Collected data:
• • •
-- ==== Sys2Proof/Machine/Flags.lean ====
section
/-! DEFINITION. The predicate computations (R87, R195, R199, R201, R202): compares, predicate logic, votes. Predicates and
completion flags are the flags of this machine; the counters of the latter are in Machine/Ops.lean (R117). -/

namespace Sys2Proof.Machine

/-- The relation of cc 0 to 5 (R87) over two numbers. -/
def relation (cc : Nat) (x y : Int) : Bool :=
  match cc with
  | 0 => decide (x = y)
  | 1 => decide (x ≠ y)
  | 2 => decide (x < y)
  | 3 => decide (x ≤ y)
  | 4 => decide (x > y)
  | _ => decide (x ≥ y)

/-- Writes a predicate in each active lane, 2 cycles after issue. -/
def State.predWrite (s : State) (g : BitVec 1) (pd : BitVec 3) (f : Nat → Bool) : State :=
  s.post1 2 ((s.lanes g).map (fun l => .p (32 * pd.toNat + l) (f l)))

/-- A compare at the natural width (R195), signed or natural. -/
def State.compare (s : State) (signed : Bool) (pd cc : BitVec 3) (a b : BitVec 6) (g : BitVec 1) : State :=
  let w := s.width false
  let num : Quad → Int := fun x => if signed then (x.setWidth w).toInt else ((x.setWidth w).toNat : Int)
  if cc.toNat < 6 then
    s.predWrite g pd (fun l => relation cc.toNat (num (s.me.rd w a.toNat l)) (num (s.me.rd w b.toNat l)))
  else s.illegal

/-- A predicate operand with its negation bit (R201). -/
def State.predIn (s : State) (p : BitVec 3) (n : BitVec 1) (l : Nat) : Bool := s.me.rdP p.toNat l != (n == 1#1)

/-- Predicate logic (R201): pd := f(A, B) in each active lane. -/
def State.predLogic (s : State) (f : Bool → Bool → Bool) (pd pa : BitVec 3) (na : BitVec 1) (pb : BitVec 3) (nb : BitVec 1)
    (g : BitVec 1) : State :=
  s.predWrite g pd (fun l => f (s.predIn pa na l) (s.predIn pb nb l))

/-- A vote (R202): the participants' values decide one value, which each participant receives. Group only. -/
def State.vote (s : State) (f : List Bool → Bool) (pd pa : BitVec 3) (na : BitVec 1) (g : BitVec 1) : State :=
  if s.isSteward then s.illegal
  else s.predWrite g pd (fun _ => f ((s.lanes g).map (s.predIn pa na)))

/-- Every value of a list is the same. -/
def allSame : List Bool → Bool
  | [] => true
  | b :: t => t.all (· == b)

end Sys2Proof.Machine
end

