/-- `IMULHN` d, d, a at the other width (R190). -/
def execImulhNOw (d a : BitVec 6) (g : BitVec 1) (s : State) : Host.Outcome State Fault Refusal :=
  .next (s.twoAddr 6 true fImulhN d a g)

/-- `IADD` d, d, a at the other width (R190). -/
def execIaddOw (d a : BitVec 6) (g : BitVec 1) (s : State) : Host.Outcome State Fault Refusal :=
  .next (s.twoAddr 2 true fIadd d a g)

/-- `ISUB` d, d, a at the other width (R190). -/
def execIsubOw (d a : BitVec 6) (g : BitVec 1) (s : State) : Host.Outcome State Fault Refusal :=
  .next (s.twoAddr 2 true fIsub d a g)

/-- `IMUL` d, d, a at the other width (R190). -/
def execImulOw (d a : BitVec 6) (g : BitVec 1) (s : State) : Host.Outcome State Fault Refusal :=
  .next (s.twoAddr 6 true fImul d a g)

/-- `AND` d, d, a at the other width (R190). -/
def execAndOw (d a : BitVec 6) (g : BitVec 1) (s : State) : Host.Outcome State Fault Refusal :=
  .next (s.twoAddr 2 true fAnd d a g)

/-- `OR` d, d, a at the other width (R190). -/
def execOrOw (d a : BitVec 6) (g : BitVec 1) (s : State) : Host.Outcome State Fault Refusal :=
  .next (s.twoAddr 2 true fOr d a g)

/-- `XOR` d, d, a at the other width (R190). -/
def execXorOw (d a : BitVec 6) (g : BitVec 1) (s : State) : Host.Outcome State Fault Refusal :=
  .next (s.twoAddr 2 true fXor d a g)

/-- `IADD` d, d, value (R190). -/
def execIaddImm (d i : BitVec 6) (g : BitVec 1) (s : State) : Host.Outcome State Fault Refusal :=
  .next (s.immForm 2 false fIadd d i g)

/-- `IADD` d, d, value at the other width (R190). -/
def execIaddImmOw (d i : BitVec 6) (g : BitVec 1) (s : State) : Host.Outcome State Fault Refusal :=
  .next (s.immForm 2 true fIadd d i g)

/-- `IMUL` d, d, value (R190). -/
def execImulImm (d i : BitVec 6) (g : BitVec 1) (s : State) : Host.Outcome State Fault Refusal :=
  .next (s.immForm 4 false fImul d i g)

/-- `IMUL` d, d, value at the other width (R190). -/
def execImulImmOw (d i : BitVec 6) (g : BitVec 1) (s : State) : Host.Outcome State Fault Refusal :=
  .next (s.immForm 6 true fImul d i g)

/-- `AND` d, d, value (R190). -/
def execAndImm (d i : BitVec 6) (g : BitVec 1) (s : State) : Host.Outcome State Fault Refusal :=
  .next (s.immForm 2 false fAnd d i g)

/-- `AND` d, d, value at the other width (R190). -/
def execAndImmOw (d i : BitVec 6) (g : BitVec 1) (s : State) : Host.Outcome State Fault Refusal :=
  .next (s.immForm 2 true fAnd d i g)

/-- `OR` d, d, value (R190). -/
def execOrImm (d i : BitVec 6) (g : BitVec 1) (s : State) : Host.Outcome State Fault Refusal :=
  .next (s.immForm 2 false fOr d i g)

/-- `OR` d, d, value at the other width (R190). -/
def execOrImmOw (d i : BitVec 6) (g : BitVec 1) (s : State) : Host.Outcome State Fault Refusal :=
  .next (s.immForm 2 true fOr d i g)

/-- `XOR` d, d, value (R190). -/
def execXorImm (d i : BitVec 6) (g : BitVec 1) (s : State) : Host.Outcome State Fault Refusal :=
  .next (s.immForm 2 false fXor d i g)

/-- `XOR` d, d, value at the other width (R190). -/
def execXorImmOw (d i : BitVec 6) (g : BitVec 1) (s : State) : Host.Outcome State Fault Refusal :=
  .next (s.immForm 2 true fXor d i g)

/-- `IMINI` d, d, value (R190). -/
def execIminIImm (d i : BitVec 6) (g : BitVec 1) (s : State) : Host.Outcome State Fault Refusal :=
  .next (s.immForm 2 false fIminI d i g)

/-- `IMINI` d, d, value at the other width (R190). -/
def execIminIImmOw (d i : BitVec 6) (g : BitVec 1) (s : State) : Host.Outcome State Fault Refusal :=
  .next (s.immForm 2 true fIminI d i g)

/-- `IMAXI` d, d, value (R190). -/
def execImaxIImm (d i : BitVec 6) (g : BitVec 1) (s : State) : Host.Outcome State Fault Refusal :=
  .next (s.immForm 2 false fImaxI d i g)

/-- `IMAXI` d, d, value at the other width (R190). -/
def execImaxIImmOw (d i : BitVec 6) (g : BitVec 1) (s : State) : Host.Outcome State Fault Refusal :=
  .next (s.immForm 2 true fImaxI d i g)

/-- `IMINN` d, d, value (R190). -/
def execIminNImm (d i : BitVec 6) (g : BitVec 1) (s : State) : Host.Outcome State Fault Refusal :=
  .next (s.immForm 2 false fIminN d i g)

/-- `IMINN` d, d, value at the other width (R190). -/
def execIminNImmOw (d i : BitVec 6) (g : BitVec 1) (s : State) : Host.Outcome State Fault Refusal :=
  .next (s.immForm 2 true fIminN d i g)

/-- `IMAXN` d, d, value (R190). -/
def execImaxNImm (d i : BitVec 6) (g : BitVec 1) (s : State) : Host.Outcome State Fault Refusal :=
  .next (s.immForm 2 false fImaxN d i g)

/-- `IMAXN` d, d, value at the other width (R190). -/
def execImaxNImmOw (d i : BitVec 6) (g : BitVec 1) (s : State) : Host.Outcome State Fault Refusal :=
  .next (s.immForm 2 true fImaxN d i g)

/-- `MOVI` d, value (R192). -/
def execMovi (d i : BitVec 6) (g : BitVec 1) (s : State) : Host.Outcome State Fault Refusal :=
  .next (s.immForm 2 false fMovi d i g)

/-- `MOVI` d, value at the other width (R192). -/
def execMoviOw (d i : BitVec 6) (g : BitVec 1) (s : State) : Host.Outcome State Fault Refusal :=
  .next (s.immForm 2 true fMovi d i g)

/-- `BFE` d, a, b (R193). -/
def execBfe (d a b : BitVec 6) (g : BitVec 1) (s : State) : Host.Outcome State Fault Refusal :=
  .next (s.rrr 2 fBfe d a b g)
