-- ==== Sys2Proof/Machine/Step.lean ====
section
/-! DEFINITION. One step of the machine: a device step of the agenda, or a step of the cores. What a step does is said in
Machine/Cycle.lean and by the meanings. -/

namespace Sys2Proof.Machine

/-- One step: the device step whose turn it is, or the issue of the next chain, or the end of the cycle. -/
def step (s : State) : Host.Outcome State Fault Refusal :=
  match s.turn.bind (fun k => (s.agenda[k]?).map (fun e => (k, e))) with
  | some x => exec x.2.op (s.taking x.1 x.2)
  | none => issueStep exec s

/-- The state with an instruction placed where the next step issues it (Machine/Load.lean); every word of the table has 32 bits. -/
def State.withFetchWord (s : State) (nbits w : Nat) : State := s.loaded (BitVec.ofNat 32 (w % 2 ^ min nbits 32))

end Sys2Proof.Machine
end

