-- ==== Sys2Proof/Machine/Core.lean ====
section
/-! DEFINITION. The machine as the host's interface takes it. -/

def Sys2Proof.core : Host.Core :=
  { State := Sys2Proof.Machine.State
    Fault := Sys2Proof.Machine.Fault
    Refusal := Sys2Proof.Machine.Refusal
    step := Sys2Proof.Machine.step
    reset := Sys2Proof.Machine.State.reset }
end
• • •
The line with "decide (x ≠ y)" marks the end; reproduce exactly every line from the start of the entries up to it, that line included.

-- ==== Sys2Proof/Machine/Flags.lean ====
section
/-! DEFINITION. The predicate computations (R87, R195, R199, R201, R202): compares, predicate logic, votes. Predicates and
completion flags are the flags of this machine; the counters of the latter are in Machine/Ops.lean (R117). -/

namespace Sys2Proof.Machine

/-- The relation of cc 0 to 5 (R87) over two numbers. -/
def relation (cc : Nat) (x y : Int) : Bool :=
  match cc with
  | 0 => decide (x = y)
  | 1 => decide (x ≠ y)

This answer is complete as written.